Satterley displayed a 1973 document advising Johnson & Johnson officials the possibility of asbestos fibers in the baby powder could not be ruled out with certainty.
Talc rock to be ground up for baby powder has been mined in Italy, Vermont, Korea and more recently China.
“We should not rely on the clean mine approach,” the document read. “We believe the mine to be clean; however, we are confident that fiber-forming or fiber-type minerals (asbestos) could be found. The usefulness of the clean-mine approach is over.”
“Medical harmfulness is beyond your expertise,” Satterley said.
“Yes,” Sanchez agreed.
In the 1980s, Johnson & Johnson offered corn starch as an alternative baby powder but it never replaced talc powder as the company’s main and most profitable offering. Critics of the company said Johnson & Johnson should have switched to corn starch because it is safe.
“In all your work for R.J. Lee, did J&J ever say, 'Please test our corn starch?'" Satterley asked.
“Not to my knowledge,” Sanchez said.
An important issue during talc powder trials has been that of cleavage fragments, or talc rocks crushed to turn them into powder and whether the fragments are toxic or not. Cleavage fragments can look like asbestos fibers. Defense witnesses have consistently maintained that cleavage fragments are not asbestos.

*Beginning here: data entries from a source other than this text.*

/-- The fault that stopped a group's access slice and that no `qpop` took. -/
def Group.untakenSlice (g : Group) : Option (AccessSlice × FaultInfo) :=
  match g.acc with
  | some a => match a.stopped with | some x => if a.taken.isSome then none else some (a, x) | none => none
  | none => none

/-- The record of an access-slice fault that no `qpop` took, with the nodes around its position (R287, R384). -/
def State.recordSlice (s : State) (g : Group) (w : Workgroup) (r : Region) : State :=
  match g.untakenSlice with
  | some (a, x) =>
    (s.awaitChain w r a.lane.func.toNat a.lane.parcel).writeRecord r.vf r.ctx r.eff.domain
      { emptyRec s r x.cls x.addr x.stage2 a.lane.func.toNat a.lane.pos 0 false true g.core g.slot with
        anc := ancestors (s.groupTrees w r) a.lane.func.toNat a.lane.parcel a.lane.depth }
  | none => s

/-- A workgroup as the recorder knows it where no group of it is left (R443). -/
def Workgroup.accessor (w : Workgroup) : Accessor :=
  { vf := w.vf, ctx := w.ctx, rcb := w.rcb, core := w.core, slot := w.slots.headD 0, start := 0, pos := 0, func := 0, mask := 0 }

/-- A saved workgroup of a region that is ended is discarded: its slot entry is zeroed, and its copies, feeds and engine
operations end with it; faults that no group took leave their records (R243, R287, R400). -/
def State.discardSaved (s : State) (r : Region) (w : Workgroup) : State :=
  let gs := s.slots.flatMap (fun sl => (sl.wgs.filter (fun x => x.wg.id == w.id)).flatMap (fun x => x.groups))
  let s1 := gs.foldl (fun s g => s.recordSlice g w r) ((s.dropHolds r gs).recordPending r w)
  let s2 := s1.dropWorkgroup w ((gs.head?).elim { w.accessor with start := 0 } (fun g => g.accessor w 0xFFFFFFFF))
  { s2 with
    slots := (s2.slots.map (fun sl => { sl with wgs := sl.wgs.filter (fun x => x.wg.id != w.id) })).filter (fun sl => sl.wgs != []),
    wgs := s2.wgs.filter (fun x => x.id != w.id),
    departed := { w with copies := [], bars := [], ops := [], xfers := [], xfaults := [], saved := false, engine := none, leaving := [] } :: s2.departed }

/-- Ends one region: its running groups are killed, its saved workgroups discarded (R114). -/
def State.endOne (s : State) (r : Region) : State :=
  if r.done || r.isRoot then s
  else
    let s1 := s.updRegion r.vf r.rcb (fun x => { x with ending := true })
    let gs := s1.groupsOf r
    let s2 := s1.dropHolds r gs
    let s3 := gs.foldl (fun s g => s.killGroup g.core g.slot) s2
    ((s3.wgsOf r).filter (fun w => w.saved)).foldl (fun s w => s.discardSaved r w) s3

/-- The children that a region has linked and that the arbiter has not read become regions, up to the list's previous head or a link that R103
stops at; they never run (R114; log entry 89). The first argument bounds the walk. -/
def State.adoptLinks (s : State) (p : Region) (stop : Nat) : Nat → Nat → State
  | 0, _ => s
  | n + 1, link =>
    let x := link % 2 ^ 56
    if link % 2 ^ 60 = 0 ∨ (stop ≠ 0 ∧ x = stop) ∨ !s.linkOk p link then s
    else
      let e := (s.ownFields p.vf p.ctx x).inherit p.eff (bitsOf (s.rcb p.vf p.ctx x 0x04 4) 10 0)
      let r := { s.newRegion p p.ctx x e with st := 1, ending := true }
      let s1 := { s with
        regions := s.regions.filter (fun (y : Region) => !(y.vf == p.vf && y.rcb == r.rcb)) ++ [r],
        earlyGrants := s.earlyGrants.filter (fun y => y != (p.vf, r.rcb)) }
      let s2 := s1.devWriteBytes p.vf p.ctx (x + 0xDC) (bytesLE 4 (p.ctx % 65536) ++ List.replicate 32 0)
      (s2.writeRcbState r 1 0).adoptLinks p stop n (s.rcb p.vf p.ctx x 0x80 8)

/-- The unread children of a running region that is being ended (R114). -/
def State.adopt (s : State) (p : Region) : State :=
  let links := BitVec.ofNat 32 (p.field s 0x88 4)
  if p.isRoot ∨ !(p.st == 5 || p.st == 6) ∨ links = p.lastLinks then s
  else
    let head := p.field s 0x78 8
    let s1 := s.updRegion p.vf p.rcb (fun x => { x with lastLinks := links, lastHead := if head % 2 ^ 60 = 0 then p.lastHead else head % 2 ^ 56 })
    s1.adoptLinks p p.lastHead (2 ^ 32) head

/-- Ends a region and its whole subtree, the children linked and not yet read among it: every region is ended, and each that can completes at once,
from the deepest level upward (R114). -/
def State.endSubtree (s0 : State) (vf rcb : Nat) : State :=
  match s0.region? vf rcb with
  | none => s0
  | some r =>
    let s := (s0.subtree s0.regions.length r).foldl (fun s x => s.adopt x) s0
    let rs := s.subtree s.regions.length r
    let s1 := rs.foldl (fun s x => s.endOne x) s
    (s.levels s.regions.length [r]).reverse.foldl (fun s x => s.tryComplete x.vf x.rcb) s1

/-- The region that terminate ends: it climbs while each parent's effective domain equals the faulting region's, and never
goes above the last region below the root (R385). The first argument bounds the climb. -/
def State.climb (s : State) : Nat → Region → Nat
  | 0, r => r.rcb
  | n + 1, r =>
    match s.region? r.vf r.parent with
    | some p => if p.isRoot || p.eff.domain != r.eff.domain then r.rcb else s.climb n p
    | none => r.rcb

Satterley criticized photo slides Sanchez had brought to court during his testimony for company lawyers in which he sought to demonstrate to the jury how particles of crushed rock look under a microscope.
“You purchased some hornblende off the Internet for your (rock) crushing video,” Satterley said.
“I wanted to show how minerals break,” Sanchez explained.
“The images are not J&J testing of talc, correct?” Satterley asked.
“Correct,” Sanchez said.
Satterley said a magnified asbestos bundle was not a photo from Longo.
“I never said it was,” Sanchez responded.
Sanchez said he had been a speaker at a few defense litigation seminars.
“R.J. Lee sponsors defense seminars,” Satterley said.
“I agree,” Sanchez said.
In the 1970s, a method of testing talc for asbestos was developed called heavy liquid separation. It involved spinning a tube filled with talc to separate the talc from heavier materials that could then be looked at under a microscope.
Critics of Johnson & Johnson said the company should have used the heavy liquid method because of its sensitivity in detecting asbestos. Company officials declined to adopt it, saying it was ineffective and that government agencies like the Food & Drug Administration had also declined to adopt the technique.
Plaintiff attorneys allege company officials were frightened of what the heavy liquid approach might find in the powder.
In the 1970s, Pooley had considered the concentration method. Satterley displayed a document that said "pre-concentration" could find small amounts of tremolite, however it also noted, “The limitation of the (concentration) method is that it may be too sensitive.”
A testy exchange came when Satterley and Sanchez deadlocked over Satterley's question whether worldwide testing of talc powder sold in Hong Kong had taken place.
After saying he didn't understand the nature of the question, Sanchez agreed with Satterley's offer to move on to new questions and said, "This is your show."
"This is not a show," Satterley corrected. "This is a trial for a woman's mesothelioma."
Superior Court Judge David Cunningham instructed Satterley to proceed.